Mixed Bag of Tricks: The GOP's Tax 'Compromise'

There’s much to laud and much to denigrate in the tax “compromise” coming from the bowels of Congress.

It reminds me of Halloween. You hope to high heaven that when you knock on your neighbor’s door, he greets you with Reese’s Peanut Butter Cups. And in fact he does! Your eyes light up. You remain psyched, until, that is, you see that Almond Joys are being offloaded next. Your eyes begin to roll, but hey, chocolate is chocolate, so you take the sweets without becoming irritable. But then you see your patron dumping the worst candy ever created into your goodie bag: Candy Corn. Now you’re pissed. Who the hell buys Candy Corn, let alone eats it. I mean seriously, that stuff tastes like crap. Not that I know what crap tastes like, but if I had to guess, it would be Candy Corn.

Therein captures the mixed bag of “treats” shoved into the tax bill being heralded as a necessary “compromise,” and which is on the verge of becoming law. There’s a lot to like, as there is a lot to hate.

Here’s your crib sheet, and the only opportunity I’ve had thus far to write about my favorite dinner food.

Reese’s Peanut Butter Cups, a k a, party in my mouth.

The positive economic impact of this bill aside, the fight over tax extensions has further exposed that the presidency, to borrow a line from Barack himself, is way above Obama’s “pay grade.” First, the incredible showing that took place at the White House briefing room on Friday. Here we have perhaps the biggest policy debate since health-care “reform” — should we or shouldn’t we maintain the current tax rates — and Obama punts the responsibility of answering tough questions to his predecessor, BJ Bill Clinton.

“Hey, I’m President Obama, remember this guy from the ’90s. He was the president, too. OK, I’m done now. I don’t really know what to say to you reporters. My wife Michelle needs me in the kitchen making eggnog. Peace out!”

As if that weren’t golden enough, Obama and his advisers are arguing that keeping the Bush-era tax cuts in place (you know, the ones they loathe), will actually “grow our economy.”  This rhetoric has his kook base infuriated because, in effect, Obama has ceded the intellectual debate of supply-side economics to conservatives.

To put this in perspective, Democrats currently control the House of Representatives, the Senate, and the presidency, and it looks like we’re going to get legislation passed that primarily consists of maintaining a tax structure that they’ve been railing against for years.

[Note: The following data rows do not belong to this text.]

-- ==== Sys2Proof/WellFormed.lean ====
section
/-! DEFINITION. Which operands have an encoding: every operand inside the range of its field (30_encoding.md R103 to R107,
R113: an operand outside its range is an assembly error and has no encoding). -/
namespace Sys2Proof

def Instr.wf : Instr → Bool
  | .nop => true
  | .validate => true
  | .clrerr => true
  | .tmdec word => decide (word < 2 ^ 16)
  | .tmfetch mt ent => decide (mt < 256) && decide (ent < 16)
  | .pixidx tile row col => decide (tile < 1024) && decide (row < 8) && decide (col < 8)
  | .palres sel idx => decide (sel < 8) && decide (idx < 16)
  | .mtbuild mt => decide (mt < 256)
  | .raster => true

end Sys2Proof
end

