/-- 41_tilemap_entry.md R163, R164: RES_ENTRY holds the little-endian word at BASE + TILEMAP_LA + 32 MT + 2 ENT. -/
def Obligations.TmfetchCompletes : Prop :=
  ∀ (s : State) (f : Format) (mt ent off : Nat), s.pos = .start → s.status.valid = true →
    s.cfg.val.formats[s.fmtIdx.toNat]? = some f → off = f.base + s.cfg.val.tilemapLa + 32 * mt + 2 * ent →
    s.Readable off 2 →
    exec (.tmfetch mt ent) s = .next { s with
      latch := none, pos := .start
      resEntry := BitVec.ofNat 32 ((s.snapByte off).toNat + 256 * (s.snapByte (off + 1)).toNat)
      status := { s.status with busy := false, done := true } }

/-- Bit `7 - col` of a stored byte (42_plane_decoder.md R182). -/
def Sys2Proof.Machine.columnBit (b : Byte) (col : Nat) : Nat :=
  b.toNat / 2 ^ (7 - col) % 2

/-- 42_plane_decoder.md R180 to R186: RES_INDEX from the four stored bytes of the pixel's row, planes 0 to 3 weighted 1, 2,
4, 8; the other pair order exchanges planes 0 and 1, and 2 and 3. -/
def Obligations.PixidxCompletes : Prop :=
  ∀ (s : State) (f : Format) (tile row col off : Nat), row < 8 → col < 8 → s.pos = .start → s.status.valid = true →
    s.cfg.val.formats[s.fmtIdx.toNat]? = some f → off = f.base + s.cfg.val.gfxLa + 32 * tile → s.Readable off 32 →
    ∃ b0 b1 b2 b3 : Nat,
      b0 = columnBit (s.snapByte (off + 2 * row)) col ∧ b1 = columnBit (s.snapByte (off + 2 * row + 1)) col ∧
      b2 = columnBit (s.snapByte (off + 16 + 2 * row)) col ∧ b3 = columnBit (s.snapByte (off + 17 + 2 * row)) col ∧
      exec (.pixidx tile row col) s = .next { s with
        latch := none, pos := .start
        resIndex := BitVec.ofNat 32
          (if s.cfg.val.planePairSwapped then b1 + 2 * b0 + 4 * b3 + 8 * b2 else b0 + 2 * b1 + 4 * b2 + 8 * b3)
        status := { s.status with busy := false, done := true } }

/-- 43_palette_lookup.md R206, R208: index 0 gives the sentinel, whatever the palette and whether or not its region is in
range. -/
def Obligations.PalresSentinel : Prop :=
  ∀ (s : State) (sel : Nat), s.status.valid = true →
    exec (.palres sel 0) s = .next { s with
      latch := none, pos := .start, resRgb := 0x00010101#32
      status := { s.status with busy := false, done := true } }
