-- ==== Sys2Proof/Laws/PerInstr.lean ====
section
/-! SUPPORT. Per instruction, as syntax: the encoding of a well-formed instruction matches the row of the opcode table that
stands for it (30_encoding.md R110), in the order of the table's rows. -/
namespace Sys2Proof.Laws.MatchesItsRow

/-- The number of an instruction's row in the opcode table (R109). -/
def rowOf : Instr → Nat
  | .nop => 0
  | .validate => 1
  | .clrerr => 2
  | .tmdec _ => 3
  | .tmfetch _ _ => 4
  | .pixidx _ _ _ => 5
  | .palres _ _ => 6
  | .mtbuild _ => 7
  | .raster => 8

def Statement (i : Instr) : Prop :=
  i.wf = true → ∃ r, opcodeTable[rowOf i]? = some r ∧ encode i &&& r.mask = r.matchWord

theorem nop : Statement .nop := fun _ => ⟨_, rfl, by decide⟩

theorem validate : Statement .validate := fun _ => ⟨_, rfl, by decide⟩

theorem clrerr : Statement .clrerr := fun _ => ⟨_, rfl, by decide⟩

theorem tmdec (word : Nat) : Statement (.tmdec word) := fun h =>
  ⟨_, rfl, by
    have hw : word < 2 ^ 16 := by simpa [Instr.wf] using h
    show (0x10000000#32 ||| BitVec.ofNat 32 word) &&& 0xFFFF0000#32 = 0x10000000#32
    rw [BitVec.and_comm, BitVec.and_or_distrib_left, BitVec.and_comm _ (BitVec.ofNat 32 word),
      ofNat_and_mask word 16 _ hw (by decide)]
    decide⟩

theorem tmfetch (mt ent : Nat) : Statement (.tmfetch mt ent) := fun h =>
  ⟨_, rfl, by
    have hw : mt < 2 ^ 8 ∧ ent < 2 ^ 4 := by simpa [Instr.wf] using h
    show (0x11000000#32 ||| (BitVec.ofNat 32 ent <<< 8) ||| BitVec.ofNat 32 mt) &&& 0xFFFFF000#32 = 0x11000000#32
    rw [BitVec.and_comm, BitVec.and_or_distrib_left, BitVec.and_or_distrib_left, ofNat_shiftLeft,
      BitVec.and_comm _ (BitVec.ofNat 32 mt), BitVec.and_comm _ (BitVec.ofNat 32 (ent * 2 ^ 8)),
      ofNat_and_mask mt 12 _ (by omega) (by decide), ofNat_and_mask (ent * 2 ^ 8) 12 _ (by omega) (by decide)]
    decide⟩

theorem pixidx (tile row col : Nat) : Statement (.pixidx tile row col) := fun h =>
  ⟨_, rfl, by
    have hw : (tile < 2 ^ 10 ∧ row < 2 ^ 3) ∧ col < 2 ^ 3 := by simpa [Instr.wf] using h
    show (0x20000000#32 ||| (BitVec.ofNat 32 col <<< 13) ||| (BitVec.ofNat 32 row <<< 10) ||| BitVec.ofNat 32 tile)
      &&& 0xFFFF0000#32 = 0x20000000#32
    rw [BitVec.and_comm, BitVec.and_or_distrib_left, BitVec.and_or_distrib_left, BitVec.and_or_distrib_left,
      ofNat_shiftLeft, ofNat_shiftLeft, BitVec.and_comm _ (BitVec.ofNat 32 tile),
      BitVec.and_comm _ (BitVec.ofNat 32 (row * 2 ^ 10)), BitVec.and_comm _ (BitVec.ofNat 32 (col * 2 ^ 13)),
      ofNat_and_mask tile 16 _ (by omega) (by decide), ofNat_and_mask (row * 2 ^ 10) 16 _ (by omega) (by decide),
      ofNat_and_mask (col * 2 ^ 13) 16 _ (by omega) (by decide)]
    decide⟩

theorem palres (sel idx : Nat) : Statement (.palres sel idx) := fun h =>
  ⟨_, rfl, by
    have hw : sel < 2 ^ 3 ∧ idx < 2 ^ 4 := by simpa [Instr.wf] using h
    show (0x30000000#32 ||| (BitVec.ofNat 32 sel <<< 4) ||| BitVec.ofNat 32 idx) &&& 0xFFFFFF80#32 = 0x30000000#32
    rw [BitVec.and_comm, BitVec.and_or_distrib_left, BitVec.and_or_distrib_left, ofNat_shiftLeft,
      BitVec.and_comm _ (BitVec.ofNat 32 idx), BitVec.and_comm _ (BitVec.ofNat 32 (sel * 2 ^ 4)),
      ofNat_and_mask idx 7 _ (by omega) (by decide), ofNat_and_mask (sel * 2 ^ 4) 7 _ (by omega) (by decide)]
    decide⟩

theorem mtbuild (mt : Nat) : Statement (.mtbuild mt) := fun h =>
  ⟨_, rfl, by
    have hw : mt < 2 ^ 8 := by simpa [Instr.wf] using h
    show (0x40000000#32 ||| BitVec.ofNat 32 mt) &&& 0xFFFFFF00#32 = 0x40000000#32
    rw [BitVec.and_comm, BitVec.and_or_distrib_left, BitVec.and_comm _ (BitVec.ofNat 32 mt),
      ofNat_and_mask mt 8 _ hw (by decide)]
    decide⟩

theorem raster : Statement .raster := fun _ => ⟨_, rfl, by decide⟩

end Sys2Proof.Laws.MatchesItsRow
end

Obama sounds as if Milton Friedman has been tormenting his Marxist mind at night. The fact that he’s out pimping the ideas of “trickle-down” economics is the leftist equivalent of drawing the Prophet Muhammad with a bomb in his turban. Blasphemous!

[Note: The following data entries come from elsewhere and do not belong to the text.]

/-- The run from a metatile's first read comes to the bad read, in no more than 31 steps. -/
theorem runCommand_toBadRead (k : Nat) (s : State) (pal : List Byte) (mt j off : Nat) (Bad : Nat → Prop)
    (hs : s.pos = .reading pal mt []) (h : s.FirstBadRead mt j off Bad) :
    ∃ m p n next, Bad n ∧ frameCommand first after finish { s with pos := p } = .read off n next ∧
      runCommand (frameCommand first after finish) (k + 33) s =
        runCommand (frameCommand first after finish) (m + 2) { s with pos := p } := by
  obtain ⟨hj, hbefore, hbad⟩ := h
  have hlen : ((List.range j).map (s.cell mt)).length = j := by rw [List.length_map, List.length_range]
  have hreading := frameCommand_reading first after finish
    { s with pos := .reading pal mt ((List.range j).map (s.cell mt)) } pal mt _ rfl
  rw [hlen] at hreading
  rw [show k + 33 = (k + 33 - 2 * j) + 2 * j by omega,
    runCommand_readCellsTo first after finish _ j s pal mt hj hs hbefore]
  rcases hbad with ⟨rfl, hbad⟩ | ⟨hword, rfl, hbad⟩
  · exact ⟨k + 31 - 2 * j, _, 2, _, hbad, hreading, by congr 1; omega⟩
  · refine ⟨k + 30 - 2 * j, .record pal mt ((List.range j).map (s.cell mt)) (s.tilemapWord mt j), 32, _, hbad,
      frameCommand_record first after finish _ pal mt _ _ rfl, ?_⟩
    rw [show k + 33 - 2 * j = (k + 30 - 2 * j + 2) + 1 by omega, runCommand_read _ _ _ _ _ _ hreading hword,
      ← s.fieldWord_tilemap mt j]
    rfl

/-- R236: a read that crosses SNAP_SIZE aborts the command in the read phase. -/
theorem runCommand_readFails (k : Nat) (s : State) (pal : List Byte) (mt j off : Nat) (hs : s.pos = .reading pal mt [])
    (h : s.ReadFailsAt mt j off) :
    runCommand (frameCommand first after finish) (k + 33) s = .next (s.raise .outOfRange off) := by
  obtain ⟨m, p, n, next, hr, hread, hrun⟩ :=
    runCommand_toBadRead first after finish k s pal mt j off _ hs h.firstBadRead
  rw [hrun, runCommand_read_outOfRange _ (m + 1) _ off n next hread hr]
  exact runCommand_failed first after finish m s .outOfRange off

/-- R343: a read of an unwritten byte stops a build that takes `fault`. -/
theorem runCommand_readStops (k : Nat) (s : State) (pal : List Byte) (mt j off : Nat) (hs : s.pos = .reading pal mt [])
    (hf : s.cfg.val.unwrittenSnapRead = .fault) (h : s.ReadStopsAt mt j off) :
    runCommand (frameCommand first after finish) (k + 33) s = .fault (.unwrittenSnapRead off) := by
  obtain ⟨m, p, n, next, ⟨hr, b, hb, hu⟩, hread, hrun⟩ :=
    runCommand_toBadRead first after finish k s pal mt j off _ hs h.firstBadRead
  rw [hrun]
  refine runCommand_fault _ (m + 1) _ _ ?_
  rw [hread]
  exact snapRead_unwritten { s with pos := p } off n b next hr hf hb hu

/-! ### FrameWrites -/

/-- The first `n` FrameWrites of a metatile, while the sink answers ok. -/
theorem runCommand_emitTo (k n : Nat) (s : State) (mt : Nat) (answers : List SinkAnswer) (hn : n < 1024)
    (hs : s.pos = .writing (s.snapBytes s.paletteOffset 256) mt ((List.range 16).map (s.cell mt)) 0)
    (hsink : s.sink = List.replicate n .ok ++ answers) :
    runCommand (frameCommand first after finish) (k + n) s =
      runCommand (frameCommand first after finish) k
        { s with pos := .writing (s.snapBytes s.paletteOffset 256) mt ((List.range 16).map (s.cell mt)) n
                 sink := answers, frame := (s.metatilePixels mt n).reverse ++ s.frame } := by
  induction n generalizing k answers with
  | zero =>
    rw [List.replicate_zero, List.nil_append] at hsink
    rw [← hs, ← hsink]
    rfl
  | succ n ih =>
    have hcolour := metatilePixel_eq_frameColour s mt (n / 32) (n % 32) (by omega) (by omega)
    rw [show k + (n + 1) = (k + 1) + n by omega,
      ih (k + 1) (.ok :: answers) (by omega) (by rw [hsink, List.replicate_succ', List.append_assoc]; rfl),
      runCommand_write_ok _ k _ _ _ _ answers (frameCommand_writing first after finish _ _ mt _ n rfl) rfl,
      afterPixel, if_pos hn, hcolour, s.metatilePixels_succ mt n]
    rfl

/-- R314: the sink answers err to pixel `n` of a metatile: the abort, with the `n` pixels before it accepted. -/
theorem runCommand_writeFails (k n : Nat) (s : State) (mt : Nat) (answers : List SinkAnswer) (hn : n < 1024)
    (hs : s.pos = .reading (s.snapBytes s.paletteOffset 256) mt []) (hread : s.MetatileReadable mt)
    (hsink : s.sink = List.replicate n .ok ++ .err :: answers) :
    runCommand (frameCommand first after finish) (k + 1057) s =
      .next (({ s with sink := answers, frame := (s.metatilePixels mt n).reverse ++ s.frame } : State).raise
        .outputWriteFailure (frameIndex mt (n / 32) (n % 32))) := by
  rw [show k + 1057 = (k + (1023 - n) + 1 + 1 + n) + 32 by omega,
    runCommand_readMetatile first after finish _ s _ mt hs hread]
  refine (runCommand_emitTo first after finish _ n
    { s with pos := .writing (s.snapBytes s.paletteOffset 256) mt ((List.range 16).map (s.cell mt)) 0 }
    mt (.err :: answers) hn rfl hsink).trans ?_
  rw [runCommand_write_err _ _ _ _ _ _ answers (frameCommand_writing first after finish _ _ mt _ n rfl) rfl]
  exact runCommand_failed first after finish _
    { s with sink := answers, frame := (s.metatilePixels mt n).reverse ++ s.frame } _ _

end

end Sys2Proof.Machine
end

section
/-! MTBUILD from its start (44_metatile_combiner.md R236): completion, and the aborts of its two phases. -/
namespace Sys2Proof.Machine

The “compromise” itself is a gentle victory for the American taxpayer. No one’s taxes will go up in the next two years. Each income bracket would be frozen. If you’re a low-income earner, your rate won’t balloon 5 percentage points and, similarly, if you’re a high-income earner, you’re rate won’t jump 4.6 percentage points.

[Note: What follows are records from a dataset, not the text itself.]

-- ==== Sys2Proof/Laws/Parser.lean ====
section
/-! SUPPORT. What each parser step can answer, said once. -/

namespace Sys2Proof.Machine

/-- Ext16Step waits with too few bytes, or takes the length (R140, R142). -/
theorem ext16Step_eq (s : State) :
    (s.count < 2 ∧ ext16Step s = .ok (s, .needMore)) ∨
    (2 ≤ s.count ∧ ext16Step s = .ok ({ s.consume 2 with
      fLen := some ((be16 (s.memRead 0 2)).setWidth 64), pstate := .awaitingPayload }, .progress)) := by
  unfold ext16Step
  split
  · exact .inl ⟨‹_›, rfl⟩
  · exact .inr ⟨by omega, rfl⟩

/-- Ext64Step waits with too few bytes, or takes the length (R141, R142). -/
theorem ext64Step_eq (s : State) :
    (s.count < 8 ∧ ext64Step s = .ok (s, .needMore)) ∨
    (8 ≤ s.count ∧ ext64Step s = .ok ({ s.consume 8 with
      fLen := some (be64 (s.memRead 0 8)), pstate := .awaitingPayload }, .progress)) := by
  unfold ext64Step
  split
  · exact .inl ⟨‹_›, rfl⟩
  · exact .inr ⟨by omega, rfl⟩

/-- PayloadStep on a frame whose fields are written waits, or dispatches the frame (R143). -/
theorem payloadStep_eq (s : State) (op : Opcode) (len : BitVec 64) (ho : s.fOp = some op)
    (hl : s.fLen = some len) :
    (s.count < len.toNat ∧ payloadStep s = .ok (s, .needMore)) ∨
    (len.toNat ≤ s.count ∧ payloadStep s =
      .ok (dispatched op (s.memRead 0 len.toNat) (s.buf.drop len.toNat) s, .progress)) := by
  unfold payloadStep
  rw [ho, hl]
  simp only
  split
  · exact .inl ⟨‹_›, rfl⟩
  · refine .inr ⟨by omega, ?_⟩
    simp [dispatched, State.consume, State.emit, State.clearFrame]

/-- The header step of a frame that is not CLOSE, in its three length forms (R133, R138, R139). -/
theorem enterFrame_cases (op : Opcode) (fin : Bool) (len7 : BitVec 7) (s : State) :
    (len7.toNat ≤ 125 ∧ enterFrame op fin len7 s = { s.consume 2 with
      fFin := some fin, fOp := some op, fLen := some (len7.setWidth 64), pstate := .awaitingPayload }) ∨
    (len7.toNat = 126 ∧ enterFrame op fin len7 s = { s.consume 2 with
      fFin := some fin, fOp := some op, pstate := .awaitingExtended16Length }) ∨
    (len7.toNat = 127 ∧ enterFrame op fin len7 s = { s.consume 2 with
      fFin := some fin, fOp := some op, pstate := .awaitingExtended64Length }) := by
  have h := len7.isLt
  unfold enterFrame
  simp only [Config.shortMax, Config.len16Sentinel]
  split
  · exact .inl ⟨‹_›, rfl⟩
  · split
    · exact .inr (.inl ⟨‹_›, rfl⟩)
    · exact .inr (.inr ⟨by omega, rfl⟩)

/-- The header checks by their result (R134 to R136). -/
theorem headerCheck_cases (op : Opcode) (fin : Bool) (len7 : BitVec 7) :
    (headerCheck op fin len7 = some .fragmentedControl ∧ fin = false ∧ isData op = false) ∨
    (headerCheck op fin len7 = some .controlTooLong ∧ (fin = true ∨ isData op = true) ∧
      isControl op = true ∧ 125 < len7.toNat) ∨
    (headerCheck op fin len7 = none ∧ (fin = true ∨ isData op = true) ∧
      (isControl op = true → len7.toNat ≤ 125)) := by
  unfold headerCheck fragmentedControl controlTooLong
  simp only [Config.controlMax]
  cases fin <;> cases isData op <;> cases isControl op <;> simp <;> omega

/-- The close path's five ways (R205). -/
theorem closePath_cases (len7 : BitVec 7) (s : State) :
    (len7.toNat = 1 ∧ closePath len7 s = .ok (s, .failure .closeOneByte)) ∨
    (len7.toNat ≠ 1 ∧ s.count < 2 + len7.toNat ∧ closePath len7 s = .ok (s, .needMore)) ∨
    (len7.toNat ≠ 1 ∧ 2 + len7.toNat ≤ s.count ∧
      closeBodyFull ((s.buf.drop 2).take len7.toNat) = .invalid ∧
      closePath len7 s = .ok ((s.consume 2).consume len7.toNat, .failure .closeBodyInvalid)) ∨
    (∃ code reason, len7.toNat ≠ 1 ∧ 2 + len7.toNat ≤ s.count ∧
      closeBodyFull ((s.buf.drop 2).take len7.toNat) = .valid code reason ∧ s.sentClose = true ∧
      closePath len7 s = .ok (acceptClose ((s.consume 2).consume len7.toNat), .closeExit)) ∨
    (∃ code reason, len7.toNat ≠ 1 ∧ 2 + len7.toNat ≤ s.count ∧
      closeBodyFull ((s.buf.drop 2).take len7.toNat) = .valid code reason ∧ s.sentClose = false ∧
      closePath len7 s =
        .ok (acceptClose (echo code ((s.consume 2).consume len7.toNat)), .closeExit)) := by
  unfold closePath
  by_cases h1 : len7.toNat = 1
  · exact .inl ⟨h1, by rw [if_pos h1]⟩
  rw [if_neg h1]
  by_cases h2 : s.count < 2 + len7.toNat
  · exact .inr (.inl ⟨h1, h2, by rw [if_pos h2]⟩)
  rw [if_neg h2]
  have h3 : 2 + len7.toNat ≤ s.count := by omega
  have hb : (s.consume 2).memRead 0 len7.toNat = (s.buf.drop 2).take len7.toNat := rfl
  simp only [hb]
  cases hr : closeBodyFull ((s.buf.drop 2).take len7.toNat) with
  | invalid => exact .inr (.inr (.inl ⟨h1, h3, rfl, rfl⟩))
  | valid code reason =>
    cases hs : s.sentClose with
    | true => exact .inr (.inr (.inr (.inl ⟨code, reason, h1, h3, rfl, rfl, by simp [hs]⟩)))
    | false => exact .inr (.inr (.inr (.inr ⟨code, reason, h1, h3, rfl, rfl, by simp [hs]⟩)))

end Sys2Proof.Machine
end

The less money of yours in the hands of bureaucrats, the better. And it’s not just because lawmakers suck —  mightily suck — at creating jobs (“rich” people do that!); the less money in lawmakers’ hands mean you have more economic freedom. And that should always be celebrated.

There’s more. The Alternative Minimum Tax — a law originally enacted to ensure that certain income earners don’t avoid paying taxes through a web of loopholes — was also set to expire, subjecting a whopping 21 million households to higher taxes. That burden has been avoided, thanks to the “compromise.”

Taxes on capital gains and dividends are also left at 15 percent, good news for a stock market still recovering from the bloodbath of 2008.

Liberals will never get over their allegiance to burdensome taxation. It’s morbid. Literally. That’s why they’re in the business of taxing … death. Republicans successfully phased out over time the notion that a person’s assets can be taxed once he leaves this world — assets, keep in mind, that were already taxed over a lifetime. The compromise? Rather than have the confiscation rate go from 0 to 55 percent and hit all estates worth more than $1 million, the percentage goes to 35 percent, and the exemption now stands at $5 million.

That’s still high. Way too high. But remember, Democrats are in charge of Congress and the White House.

Almond Joys, a k a, not all chocolate is created equal. But it could be worse (Candy Corn. Shuddering).

The “compromise” maintains as existing law a package of tax extenders, including “tax credits” to certain people groups and sectors of the economy. Some of these credits have been law for years, and others were implemented in the TARP and Stimulus clusterfarks.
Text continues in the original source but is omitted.